# Goal of the exercise
State only how many lines below include the word "words".

━━━ Data for this exercise

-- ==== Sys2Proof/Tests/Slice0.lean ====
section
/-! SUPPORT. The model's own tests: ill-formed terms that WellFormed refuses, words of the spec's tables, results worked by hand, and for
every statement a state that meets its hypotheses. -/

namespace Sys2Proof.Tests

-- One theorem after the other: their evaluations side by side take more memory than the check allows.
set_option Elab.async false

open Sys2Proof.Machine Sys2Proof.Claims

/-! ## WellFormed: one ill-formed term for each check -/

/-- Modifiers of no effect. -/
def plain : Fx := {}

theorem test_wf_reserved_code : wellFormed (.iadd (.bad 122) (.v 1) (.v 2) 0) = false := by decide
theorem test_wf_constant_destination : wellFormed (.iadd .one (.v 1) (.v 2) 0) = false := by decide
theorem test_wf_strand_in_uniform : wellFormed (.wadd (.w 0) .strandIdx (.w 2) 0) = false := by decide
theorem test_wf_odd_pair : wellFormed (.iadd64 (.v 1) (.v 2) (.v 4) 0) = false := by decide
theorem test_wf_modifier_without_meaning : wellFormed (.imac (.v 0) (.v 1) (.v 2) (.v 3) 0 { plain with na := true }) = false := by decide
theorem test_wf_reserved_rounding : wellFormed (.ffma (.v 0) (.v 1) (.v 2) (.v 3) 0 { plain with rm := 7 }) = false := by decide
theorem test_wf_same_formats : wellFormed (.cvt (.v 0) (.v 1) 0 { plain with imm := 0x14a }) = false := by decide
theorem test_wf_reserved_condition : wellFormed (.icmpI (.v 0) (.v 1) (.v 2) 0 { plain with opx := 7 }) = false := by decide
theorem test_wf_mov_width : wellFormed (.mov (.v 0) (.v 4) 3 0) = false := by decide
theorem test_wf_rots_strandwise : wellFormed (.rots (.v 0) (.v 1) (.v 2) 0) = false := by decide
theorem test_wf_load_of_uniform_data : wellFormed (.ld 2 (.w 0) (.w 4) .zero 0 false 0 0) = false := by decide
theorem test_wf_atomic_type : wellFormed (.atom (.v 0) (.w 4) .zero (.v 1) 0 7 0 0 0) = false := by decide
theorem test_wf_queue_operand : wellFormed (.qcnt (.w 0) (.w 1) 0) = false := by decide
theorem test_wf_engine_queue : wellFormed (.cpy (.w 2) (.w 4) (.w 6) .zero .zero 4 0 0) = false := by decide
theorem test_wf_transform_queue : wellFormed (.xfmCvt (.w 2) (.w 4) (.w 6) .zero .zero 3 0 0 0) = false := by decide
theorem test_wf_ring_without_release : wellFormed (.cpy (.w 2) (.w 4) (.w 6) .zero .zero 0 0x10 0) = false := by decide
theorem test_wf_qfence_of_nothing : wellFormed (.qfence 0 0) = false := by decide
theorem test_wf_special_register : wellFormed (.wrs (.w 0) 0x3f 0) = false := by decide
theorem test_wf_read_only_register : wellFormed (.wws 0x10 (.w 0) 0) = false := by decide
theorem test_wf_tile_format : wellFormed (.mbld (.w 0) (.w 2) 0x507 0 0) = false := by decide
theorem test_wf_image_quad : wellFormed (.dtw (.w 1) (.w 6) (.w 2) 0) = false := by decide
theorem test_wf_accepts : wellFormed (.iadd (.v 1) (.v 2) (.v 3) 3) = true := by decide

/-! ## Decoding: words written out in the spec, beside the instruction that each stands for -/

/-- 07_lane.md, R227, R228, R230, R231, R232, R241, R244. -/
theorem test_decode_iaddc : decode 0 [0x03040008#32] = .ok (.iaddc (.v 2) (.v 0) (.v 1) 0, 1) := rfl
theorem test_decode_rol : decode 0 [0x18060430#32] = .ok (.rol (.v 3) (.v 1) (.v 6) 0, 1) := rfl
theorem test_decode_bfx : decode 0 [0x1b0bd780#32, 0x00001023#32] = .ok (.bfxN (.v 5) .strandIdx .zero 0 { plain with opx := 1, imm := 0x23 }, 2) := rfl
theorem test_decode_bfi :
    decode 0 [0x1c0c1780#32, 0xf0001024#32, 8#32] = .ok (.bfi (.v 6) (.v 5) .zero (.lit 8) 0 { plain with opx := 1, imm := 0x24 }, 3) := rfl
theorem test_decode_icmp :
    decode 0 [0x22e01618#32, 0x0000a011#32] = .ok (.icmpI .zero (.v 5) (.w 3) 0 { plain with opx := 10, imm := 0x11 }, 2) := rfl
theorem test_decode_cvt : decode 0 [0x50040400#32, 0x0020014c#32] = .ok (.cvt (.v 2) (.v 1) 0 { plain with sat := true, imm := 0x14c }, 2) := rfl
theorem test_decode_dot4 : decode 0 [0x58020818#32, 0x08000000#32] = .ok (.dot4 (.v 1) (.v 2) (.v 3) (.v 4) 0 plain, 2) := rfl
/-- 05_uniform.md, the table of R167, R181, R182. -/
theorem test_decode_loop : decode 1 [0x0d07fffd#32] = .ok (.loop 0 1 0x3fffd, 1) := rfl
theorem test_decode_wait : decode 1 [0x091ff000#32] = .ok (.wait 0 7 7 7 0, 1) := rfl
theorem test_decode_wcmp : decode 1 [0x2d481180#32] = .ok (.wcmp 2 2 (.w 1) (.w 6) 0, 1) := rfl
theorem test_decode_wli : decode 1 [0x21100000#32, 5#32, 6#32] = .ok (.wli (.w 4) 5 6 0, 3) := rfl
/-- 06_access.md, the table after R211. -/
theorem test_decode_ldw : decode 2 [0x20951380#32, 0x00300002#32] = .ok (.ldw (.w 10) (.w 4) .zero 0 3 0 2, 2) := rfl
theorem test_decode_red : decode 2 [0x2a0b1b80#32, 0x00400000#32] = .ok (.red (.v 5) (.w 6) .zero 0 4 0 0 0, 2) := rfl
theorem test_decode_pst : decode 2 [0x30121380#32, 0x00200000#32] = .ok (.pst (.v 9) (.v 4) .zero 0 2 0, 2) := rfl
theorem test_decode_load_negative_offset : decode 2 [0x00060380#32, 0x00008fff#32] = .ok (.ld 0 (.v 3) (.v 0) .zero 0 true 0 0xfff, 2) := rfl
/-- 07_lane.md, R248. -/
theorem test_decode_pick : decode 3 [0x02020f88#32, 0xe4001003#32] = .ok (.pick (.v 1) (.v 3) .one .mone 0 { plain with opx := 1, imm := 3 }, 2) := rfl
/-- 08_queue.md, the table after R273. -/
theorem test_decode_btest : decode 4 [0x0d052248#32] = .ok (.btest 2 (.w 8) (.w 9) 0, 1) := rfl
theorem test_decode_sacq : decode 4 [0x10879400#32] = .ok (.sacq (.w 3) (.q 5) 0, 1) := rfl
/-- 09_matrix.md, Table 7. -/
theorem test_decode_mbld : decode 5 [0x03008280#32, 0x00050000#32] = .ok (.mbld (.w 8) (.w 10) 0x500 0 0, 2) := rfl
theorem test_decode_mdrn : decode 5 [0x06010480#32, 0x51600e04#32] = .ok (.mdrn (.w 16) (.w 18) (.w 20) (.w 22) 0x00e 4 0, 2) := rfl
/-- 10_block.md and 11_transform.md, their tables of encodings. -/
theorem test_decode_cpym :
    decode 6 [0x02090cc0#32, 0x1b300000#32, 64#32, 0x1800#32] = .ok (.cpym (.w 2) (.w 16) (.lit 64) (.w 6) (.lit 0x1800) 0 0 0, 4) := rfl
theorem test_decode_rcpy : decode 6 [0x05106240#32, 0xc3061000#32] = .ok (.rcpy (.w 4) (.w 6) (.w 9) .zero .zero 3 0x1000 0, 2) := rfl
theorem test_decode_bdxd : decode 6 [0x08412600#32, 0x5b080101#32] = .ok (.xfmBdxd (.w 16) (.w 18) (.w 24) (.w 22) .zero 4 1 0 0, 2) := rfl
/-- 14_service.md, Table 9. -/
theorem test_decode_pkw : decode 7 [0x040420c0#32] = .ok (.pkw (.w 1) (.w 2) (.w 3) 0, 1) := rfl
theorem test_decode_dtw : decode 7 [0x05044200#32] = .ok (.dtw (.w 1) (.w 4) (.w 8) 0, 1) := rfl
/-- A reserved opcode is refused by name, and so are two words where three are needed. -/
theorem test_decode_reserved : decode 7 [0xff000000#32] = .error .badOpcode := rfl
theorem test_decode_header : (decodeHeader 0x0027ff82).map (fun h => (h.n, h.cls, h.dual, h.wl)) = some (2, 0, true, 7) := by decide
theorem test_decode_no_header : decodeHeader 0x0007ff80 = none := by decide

━━━━━━

# Solution to this task
3